Another survey by the Recruitment and Employment Confederation and consultancy KPMG recently showed that vacancies fell for the 12th month in a row, suggesting there is less demand for workers.

But Rob Wood, chief UK economist at Pantheon Macroeconomics, said that the lender of England would focus on large trends rather than “tiny data misses” by the ONS when weighing up its next selection around profit rates.

“Unemployment is likely gradually rising, the labour economy is loosening but it remains tight,” he said. “Similarly, wage growth is gradually slowing but remains too high still to deliver expense boost sustainably at target.”

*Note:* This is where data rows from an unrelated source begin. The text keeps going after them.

/-- BOOT_END (R318): what the steps have found takes effect; a fatal finding keeps the module in BOOT, anything else ends it at this mark. A
port or feed that has never come up reads 0 from here on (R20). -/
def execBootEnd (w : BootIn) (s : State) : Host.Outcome State Fault Refusal :=
  .next (
    if s.mode ≠ 1 || !s.atMark || s.rd .bootStuck 0 = 1 || s.rd .flashRead 0 = 0 then s
    else if w.fatal then ((s.wr .bootStuck 0 1).wr .BOOT_RESULT 0 5).wr .aliveBoot 0 0
    else if !s.bootDiagDone w.deadDie.toNat then s
    else
      let s := s.failedParts w
      let s := s.forAll 8 (fun s k => if w.deadDie.toNat.testBit k then s.failedDie k else s)
      let (s, r) := s.bootPlan
      let locked := s.rd .LOCKOUT_FLAG 0 = 1
      let s := s.forAll 3 (fun s p => if s.rd .LINK p = 0 then s.setRed (10 + p) false else s)
      let s := s.wr .BOOT_RESULT 0 (if locked then 4 else r : Nat)
      let s := s.wr .BOOT_DURATION 0 (s.rd .lockDelay 0 + s.now / 100)
      let s := s.setMode (if locked then 10 else if r = 1 then 4 else 2) 1
      let s := s.wr .modeMark 0 (s.pass + 1)
      if locked || r ≠ 1 then s else ((s.wr .ARM_STATE 0 1).wr .armAuto 0 1).wr .armAt 0 s.now)

end Sys2Proof.Machine
end

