/-- Off-state diagnostics and retries (R157, R159–R161, R163, R164): a free die takes its lowest waiting axis in OPEN into DIAGNOSING; 2.0 ms later its
readings give DIAG_FLAGS and DIAG_RESULT, and the axis is OPEN again; a die that is shut down or braked aborts it. A retry that is due queues a
diagnostic and counts; a pulse of direct switch mode, with its switches, and the retry count end when their time has come. OPEN_PHASE (R151) sets its
bit and holds its cause. -/
def Obligations.DiagnosticsRun : Prop :=
  ∀ (t : Nat) (s0 : State), let s := s0.at t;
    (∀ (k : Fin 8) (n : Nat) (l : List Nat), s.diagQueue k = n :: l → s.driveOf n = 0 → s.rd .DIAG_AXIS k = 255 →
      (s.dieDown n = false → s.rd .brakeOn k ≠ 1 →
        ∃ u, exec (.diagTestStart t k) s0 = .next u ∧ u.rd .DIAG_AXIS k = (n % 8 : Nat) ∧ u.rd .DRIVE_STATE n = 5 ∧
          u.diagQueue k = l.filter (· ≠ n) ∧ u.rd .diagFrom k = (s.now : Int)) ∧
      (s.dieDown n = true ∨ s.rd .brakeOn k = 1 →
        ∃ u, exec (.diagTestStart t k) s0 = .next u ∧ u.rd .DIAG_RESULT n = 3 ∧ u.rd .DIAG_AXIS k = 255 ∧ u.diagQueue k = l.filter (· ≠ n))) ∧
    (∀ (k : Fin 8) (volts : List Nat) (low : Bool), s.rdN .DIAG_AXIS k < 8 → s.rdN .diagFrom k + 200000 ≤ s.now →
      let n := 8 * k.val + s.rdN .DIAG_AXIS k;
      let f := diagFlags (diagLevels volts) low;
      ∃ u, exec (.diagEnd t k volts low) s0 = .next u ∧ u.rd .DIAG_AXIS k = 255 ∧ u.rd .DRIVE_STATE n = 0 ∧ u.rd .DIAG_FLAGS n = f ∧
        u.rd .DIAG_LEVELS n = diagLevels volts ∧ u.rd .DIAG_TIME n = (s.now : Int) ∧
        u.rd .DIAG_RESULT n = (if f % 256 ≠ 0 then 2 else if f ≠ 0 then 4 else 1)) ∧
    (∀ n : Fin 64, s.rd .pulseEnd n ≠ 0 → s.rdN .pulseEnd n ≤ s.now →
      ∃ u, exec (.directPulseEnd t n) s0 = .next u ∧ u.rd .pulseEnd n = 0 ∧
        (s.driveOf n = 4 → s.rd .brakeOn (dieOf n) = 0 → ∀ hb, hb < 4 → s.rd .refreshOn (4 * n.val + hb) = 0 → u.rd .swCmd (4 * n.val + hb) = 0) ∧
        s.OnlyAt u n [.pulseEnd] switchRegs ∧ s.BridgeOf u n ∧ { u with regs := s.regs } = s) ∧
    (∀ n : Fin 64, s0.atMark = true →
      (s0.rd .retryAt n ≠ 0 → s0.rdN .retryAt n ≤ s0.pass + 1 → s0.rd .AXIS_STATE n = 6 → s0.rd .RETRY_COUNT n < s0.rd .OC_RETRIES n →
        ∃ u, exec (.ocRetry n) s0 = .next u ∧ u.rd .retryAt n = 0 ∧ u.rd .RETRY_COUNT n = s0.rd .RETRY_COUNT n + 1 ∧
          (s0.rd .AXIS_USE n ≠ 0 → s0.rd .DRIVE_STATE n = 0 → s0.rd .dieOff (n / 8 : Nat) ≠ 1 →
            u.rd .DIAG_RESULT n = 5 ∧ u.rd .retryDiag n = 1 ∧
              (s0.rd .DIAG_RESULT n ≠ 5 → u.diagQueue (n / 8 : Nat) = insertAsc n (s0.diagQueue (n / 8 : Nat))))) ∧
      (s0.rd .DRIVE_STATE n = 1 → s0.rdN .chopFrom n + 1200000 ≤ s0.pass →
        exec (.retryCountReset n) s0 = .next (s0.wr .RETRY_COUNT n 0)) ∧
      (∀ ph : Fin 2, s0.rd .OPEN_DETECT_PASSES n ≠ 0 → s0.rd .OPEN_DETECT_PASSES n ≤ s0.rd .openRun (2 * n.val + ph.val) →
        ∃ u, exec (.openPhase n ph) s0 = .next u ∧ u.bit .BRIDGE_FAULT n (5 + ph.val) = true ∧
          u.bit .CAUSES_PRESENT (blkAxis n) 0x10 = true))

Other economists have said they do not depend the latest figures from the ONS would spur the lender to opt for another rate cut in December.

Work and Pensions Secretary Liz Kendall said that “more needs to be done to enhance living standards”.

The Labour MP said that from April, three million of the lowest-paid workers would advantage from an boost to the minimum wage, known officially as the National Living Wage.